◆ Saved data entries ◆
* * * *

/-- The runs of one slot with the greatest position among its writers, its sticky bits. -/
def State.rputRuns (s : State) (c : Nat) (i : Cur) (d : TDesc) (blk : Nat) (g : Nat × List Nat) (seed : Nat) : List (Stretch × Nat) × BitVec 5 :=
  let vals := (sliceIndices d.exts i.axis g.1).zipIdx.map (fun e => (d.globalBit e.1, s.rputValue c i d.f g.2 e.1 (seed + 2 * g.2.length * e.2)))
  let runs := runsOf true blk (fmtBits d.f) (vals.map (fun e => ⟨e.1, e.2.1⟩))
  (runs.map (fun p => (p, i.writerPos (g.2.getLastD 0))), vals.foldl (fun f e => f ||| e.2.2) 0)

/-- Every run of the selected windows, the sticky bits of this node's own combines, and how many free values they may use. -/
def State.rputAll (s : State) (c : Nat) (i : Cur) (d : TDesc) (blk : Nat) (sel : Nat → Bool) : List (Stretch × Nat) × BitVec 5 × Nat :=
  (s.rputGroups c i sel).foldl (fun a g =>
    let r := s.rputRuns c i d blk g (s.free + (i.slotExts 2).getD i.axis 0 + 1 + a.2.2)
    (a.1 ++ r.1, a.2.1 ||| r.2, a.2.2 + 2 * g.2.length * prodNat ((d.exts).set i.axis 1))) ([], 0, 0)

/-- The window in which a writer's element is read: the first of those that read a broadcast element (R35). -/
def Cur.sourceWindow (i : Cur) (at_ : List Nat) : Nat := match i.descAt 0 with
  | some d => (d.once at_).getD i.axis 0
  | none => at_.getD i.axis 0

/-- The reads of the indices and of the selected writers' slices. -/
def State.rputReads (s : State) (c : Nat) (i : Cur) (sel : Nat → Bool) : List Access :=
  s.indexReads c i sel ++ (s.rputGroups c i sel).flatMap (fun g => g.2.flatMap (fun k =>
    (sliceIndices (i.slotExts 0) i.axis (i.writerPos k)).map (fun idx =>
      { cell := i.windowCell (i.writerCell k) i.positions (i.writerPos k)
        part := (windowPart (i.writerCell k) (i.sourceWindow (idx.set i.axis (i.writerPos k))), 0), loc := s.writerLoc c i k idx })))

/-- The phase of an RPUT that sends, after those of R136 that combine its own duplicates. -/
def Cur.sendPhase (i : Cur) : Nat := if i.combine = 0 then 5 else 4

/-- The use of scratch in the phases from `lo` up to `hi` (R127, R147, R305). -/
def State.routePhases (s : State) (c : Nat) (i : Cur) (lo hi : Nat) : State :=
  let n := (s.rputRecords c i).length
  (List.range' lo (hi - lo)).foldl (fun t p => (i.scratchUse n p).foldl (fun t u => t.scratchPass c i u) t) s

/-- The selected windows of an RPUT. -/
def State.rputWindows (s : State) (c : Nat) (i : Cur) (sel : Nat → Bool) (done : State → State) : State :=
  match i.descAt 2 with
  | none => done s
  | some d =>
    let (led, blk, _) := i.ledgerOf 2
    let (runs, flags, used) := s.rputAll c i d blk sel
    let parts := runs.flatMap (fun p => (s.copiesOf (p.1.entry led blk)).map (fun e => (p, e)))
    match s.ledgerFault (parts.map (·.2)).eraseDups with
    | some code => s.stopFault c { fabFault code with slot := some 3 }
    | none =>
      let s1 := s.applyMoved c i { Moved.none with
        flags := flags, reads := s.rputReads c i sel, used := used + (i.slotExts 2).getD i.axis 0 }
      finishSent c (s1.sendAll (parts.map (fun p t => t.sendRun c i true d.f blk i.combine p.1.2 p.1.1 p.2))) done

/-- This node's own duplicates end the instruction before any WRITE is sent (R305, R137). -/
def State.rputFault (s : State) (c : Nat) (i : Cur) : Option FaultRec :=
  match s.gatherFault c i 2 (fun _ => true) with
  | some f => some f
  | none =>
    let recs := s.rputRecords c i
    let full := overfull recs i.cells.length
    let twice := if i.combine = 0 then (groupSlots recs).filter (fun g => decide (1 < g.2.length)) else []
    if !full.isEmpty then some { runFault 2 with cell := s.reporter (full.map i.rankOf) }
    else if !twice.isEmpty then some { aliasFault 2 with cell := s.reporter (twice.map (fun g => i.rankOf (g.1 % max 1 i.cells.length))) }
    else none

* * * *

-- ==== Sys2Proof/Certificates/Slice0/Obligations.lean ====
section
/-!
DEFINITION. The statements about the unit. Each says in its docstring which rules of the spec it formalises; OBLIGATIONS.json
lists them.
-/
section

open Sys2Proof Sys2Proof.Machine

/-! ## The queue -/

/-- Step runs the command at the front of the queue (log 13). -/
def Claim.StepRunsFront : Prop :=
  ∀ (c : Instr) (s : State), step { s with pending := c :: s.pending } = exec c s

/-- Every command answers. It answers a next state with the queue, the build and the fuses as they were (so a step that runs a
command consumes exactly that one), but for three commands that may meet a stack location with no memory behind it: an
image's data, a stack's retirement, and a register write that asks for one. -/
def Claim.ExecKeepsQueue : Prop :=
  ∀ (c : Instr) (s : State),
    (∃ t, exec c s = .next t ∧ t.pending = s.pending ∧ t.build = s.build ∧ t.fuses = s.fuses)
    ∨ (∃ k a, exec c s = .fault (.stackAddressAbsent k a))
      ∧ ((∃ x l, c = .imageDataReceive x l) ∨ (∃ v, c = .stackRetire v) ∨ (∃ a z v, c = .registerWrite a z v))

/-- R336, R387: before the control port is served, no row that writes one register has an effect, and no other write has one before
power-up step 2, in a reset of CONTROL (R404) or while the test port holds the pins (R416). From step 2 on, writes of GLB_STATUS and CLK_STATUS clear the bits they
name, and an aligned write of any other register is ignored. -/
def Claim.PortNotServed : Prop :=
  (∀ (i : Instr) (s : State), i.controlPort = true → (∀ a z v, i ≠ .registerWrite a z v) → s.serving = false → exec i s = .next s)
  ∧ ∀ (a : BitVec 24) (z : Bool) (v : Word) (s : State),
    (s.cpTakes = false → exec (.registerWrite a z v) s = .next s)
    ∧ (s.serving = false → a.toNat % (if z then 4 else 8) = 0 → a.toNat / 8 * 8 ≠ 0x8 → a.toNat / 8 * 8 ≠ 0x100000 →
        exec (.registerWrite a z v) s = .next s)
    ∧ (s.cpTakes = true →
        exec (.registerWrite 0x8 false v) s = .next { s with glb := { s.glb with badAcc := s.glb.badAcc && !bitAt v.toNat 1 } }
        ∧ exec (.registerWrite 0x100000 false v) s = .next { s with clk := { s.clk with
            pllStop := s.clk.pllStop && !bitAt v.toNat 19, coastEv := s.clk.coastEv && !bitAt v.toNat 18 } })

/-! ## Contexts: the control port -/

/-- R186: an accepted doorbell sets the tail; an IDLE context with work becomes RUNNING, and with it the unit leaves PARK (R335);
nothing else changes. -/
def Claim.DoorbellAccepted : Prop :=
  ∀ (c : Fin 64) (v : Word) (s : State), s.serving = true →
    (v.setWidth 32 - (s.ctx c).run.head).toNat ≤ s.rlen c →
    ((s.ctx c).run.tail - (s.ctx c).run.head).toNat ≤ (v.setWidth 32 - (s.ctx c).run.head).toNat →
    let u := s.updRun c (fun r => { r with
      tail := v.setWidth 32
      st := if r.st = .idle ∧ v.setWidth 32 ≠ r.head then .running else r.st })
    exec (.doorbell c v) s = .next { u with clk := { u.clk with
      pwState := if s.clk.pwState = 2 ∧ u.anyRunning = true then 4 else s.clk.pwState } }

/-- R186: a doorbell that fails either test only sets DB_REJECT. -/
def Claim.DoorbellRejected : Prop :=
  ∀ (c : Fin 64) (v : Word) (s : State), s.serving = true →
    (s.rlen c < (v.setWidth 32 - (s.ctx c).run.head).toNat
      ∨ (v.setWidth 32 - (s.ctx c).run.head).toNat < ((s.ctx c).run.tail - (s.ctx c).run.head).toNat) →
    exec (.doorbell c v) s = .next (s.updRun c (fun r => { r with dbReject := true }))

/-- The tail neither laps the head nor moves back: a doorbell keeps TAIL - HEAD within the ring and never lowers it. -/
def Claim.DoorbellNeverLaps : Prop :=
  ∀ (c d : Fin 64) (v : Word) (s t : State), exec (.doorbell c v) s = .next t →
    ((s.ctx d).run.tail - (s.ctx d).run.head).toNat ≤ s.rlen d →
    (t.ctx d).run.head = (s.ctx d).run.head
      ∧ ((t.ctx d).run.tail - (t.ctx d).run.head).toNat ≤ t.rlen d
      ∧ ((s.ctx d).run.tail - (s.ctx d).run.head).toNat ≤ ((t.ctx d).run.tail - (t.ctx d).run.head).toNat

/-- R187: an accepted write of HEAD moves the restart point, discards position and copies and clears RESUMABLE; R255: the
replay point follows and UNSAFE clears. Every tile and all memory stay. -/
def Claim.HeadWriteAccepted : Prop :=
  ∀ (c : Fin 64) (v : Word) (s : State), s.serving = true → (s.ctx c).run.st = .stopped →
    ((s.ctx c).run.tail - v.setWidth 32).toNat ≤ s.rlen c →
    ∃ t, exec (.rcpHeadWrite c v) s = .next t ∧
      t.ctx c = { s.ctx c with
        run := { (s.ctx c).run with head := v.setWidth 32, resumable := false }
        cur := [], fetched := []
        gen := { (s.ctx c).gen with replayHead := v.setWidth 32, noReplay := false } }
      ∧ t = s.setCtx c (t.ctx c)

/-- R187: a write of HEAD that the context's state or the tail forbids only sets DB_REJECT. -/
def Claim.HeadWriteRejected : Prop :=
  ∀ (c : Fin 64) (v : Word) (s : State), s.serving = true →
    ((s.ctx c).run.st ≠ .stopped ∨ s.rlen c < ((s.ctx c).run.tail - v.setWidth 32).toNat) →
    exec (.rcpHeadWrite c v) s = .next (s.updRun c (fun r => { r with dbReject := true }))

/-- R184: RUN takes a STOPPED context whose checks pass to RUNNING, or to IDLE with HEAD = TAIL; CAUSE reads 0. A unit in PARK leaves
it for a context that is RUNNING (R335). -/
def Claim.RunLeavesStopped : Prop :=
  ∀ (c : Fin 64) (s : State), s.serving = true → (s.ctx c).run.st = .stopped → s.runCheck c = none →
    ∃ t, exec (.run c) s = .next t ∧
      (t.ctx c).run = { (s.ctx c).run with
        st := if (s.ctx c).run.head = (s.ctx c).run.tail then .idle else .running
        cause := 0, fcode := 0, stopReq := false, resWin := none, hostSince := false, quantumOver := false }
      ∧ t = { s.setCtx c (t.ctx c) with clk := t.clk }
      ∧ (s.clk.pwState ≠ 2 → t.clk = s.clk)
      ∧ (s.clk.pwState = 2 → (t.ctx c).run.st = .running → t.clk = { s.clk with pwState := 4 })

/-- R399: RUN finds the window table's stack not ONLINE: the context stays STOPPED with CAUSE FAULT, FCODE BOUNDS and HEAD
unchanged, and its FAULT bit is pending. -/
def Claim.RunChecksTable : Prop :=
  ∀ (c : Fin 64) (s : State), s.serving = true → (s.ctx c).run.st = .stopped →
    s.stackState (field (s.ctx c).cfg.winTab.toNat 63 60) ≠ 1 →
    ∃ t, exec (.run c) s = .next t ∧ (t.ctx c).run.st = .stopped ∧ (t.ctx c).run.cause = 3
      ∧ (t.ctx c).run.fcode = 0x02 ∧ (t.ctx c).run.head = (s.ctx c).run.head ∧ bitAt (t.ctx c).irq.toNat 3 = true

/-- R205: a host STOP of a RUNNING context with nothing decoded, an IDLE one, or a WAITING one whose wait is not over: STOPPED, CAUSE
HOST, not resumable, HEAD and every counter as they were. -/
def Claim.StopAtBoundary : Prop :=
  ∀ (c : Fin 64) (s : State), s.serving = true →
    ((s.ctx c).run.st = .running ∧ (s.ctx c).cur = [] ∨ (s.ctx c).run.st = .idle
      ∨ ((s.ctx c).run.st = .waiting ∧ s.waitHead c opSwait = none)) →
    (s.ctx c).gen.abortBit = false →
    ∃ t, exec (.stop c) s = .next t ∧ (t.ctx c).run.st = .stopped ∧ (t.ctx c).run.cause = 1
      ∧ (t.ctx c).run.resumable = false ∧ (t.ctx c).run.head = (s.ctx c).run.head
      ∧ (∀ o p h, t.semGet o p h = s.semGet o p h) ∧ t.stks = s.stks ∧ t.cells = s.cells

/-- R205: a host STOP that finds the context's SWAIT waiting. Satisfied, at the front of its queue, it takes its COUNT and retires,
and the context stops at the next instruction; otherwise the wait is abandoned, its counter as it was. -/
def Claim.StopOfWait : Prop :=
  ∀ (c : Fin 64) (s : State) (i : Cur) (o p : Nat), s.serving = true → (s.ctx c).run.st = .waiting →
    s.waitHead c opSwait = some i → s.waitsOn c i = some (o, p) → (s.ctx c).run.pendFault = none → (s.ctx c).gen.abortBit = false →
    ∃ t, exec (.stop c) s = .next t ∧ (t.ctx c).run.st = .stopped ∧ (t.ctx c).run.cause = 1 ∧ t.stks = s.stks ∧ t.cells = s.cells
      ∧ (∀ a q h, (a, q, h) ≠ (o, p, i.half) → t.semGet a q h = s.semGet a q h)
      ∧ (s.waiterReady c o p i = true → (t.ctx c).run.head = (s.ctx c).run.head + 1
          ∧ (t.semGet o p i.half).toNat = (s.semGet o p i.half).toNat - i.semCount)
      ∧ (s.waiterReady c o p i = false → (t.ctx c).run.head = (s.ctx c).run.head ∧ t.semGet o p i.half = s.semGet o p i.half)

* * * *

◆ What is required ◆
Begin at the line that has "sticky bits. -/" in the entries above; stop after the line that has "element (R35). -/". Transcribe exactly those lines and no others.

◆ Response area ◆
/-- The runs of one slot with the greatest position among its writers, its sticky bits. -/
def State.rputRuns (s : State) (c : Nat) (i : Cur) (d : TDesc) (blk : Nat) (g : Nat × List Nat) (seed : Nat) : List (Stretch × Nat) × BitVec 5 :=
  let vals := (sliceIndices d.exts i.axis g.1).zipIdx.map (fun e => (d.globalBit e.1, s.rputValue c i d.f g.2 e.1 (seed + 2 * g.2.length * e.2)))
  let runs := runsOf true blk (fmtBits d.f) (vals.map (fun e => ⟨e.1, e.2.1⟩))
  (runs.map (fun p => (p, i.writerPos (g.2.getLastD 0))), vals.foldl (fun f e => f ||| e.2.2) 0)

/-- Every run of the selected windows, the sticky bits of this node's own combines, and how many free values they may use. -/
def State.rputAll (s : State) (c : Nat) (i : Cur) (d : TDesc) (blk : Nat) (sel : Nat → Bool) : List (Stretch × Nat) × BitVec 5 × Nat :=
  (s.rputGroups c i sel).foldl (fun a g =>
    let r := s.rputRuns c i d blk g (s.free + (i.slotExts 2).getD i.axis 0 + 1 + a.2.2)
    (a.1 ++ r.1, a.2.1 ||| r.2, a.2.2 + 2 * g.2.length * prodNat ((d.exts).set i.axis 1))) ([], 0, 0)

/-- The window in which a writer's element is read: the first of those that read a broadcast element (R35). -/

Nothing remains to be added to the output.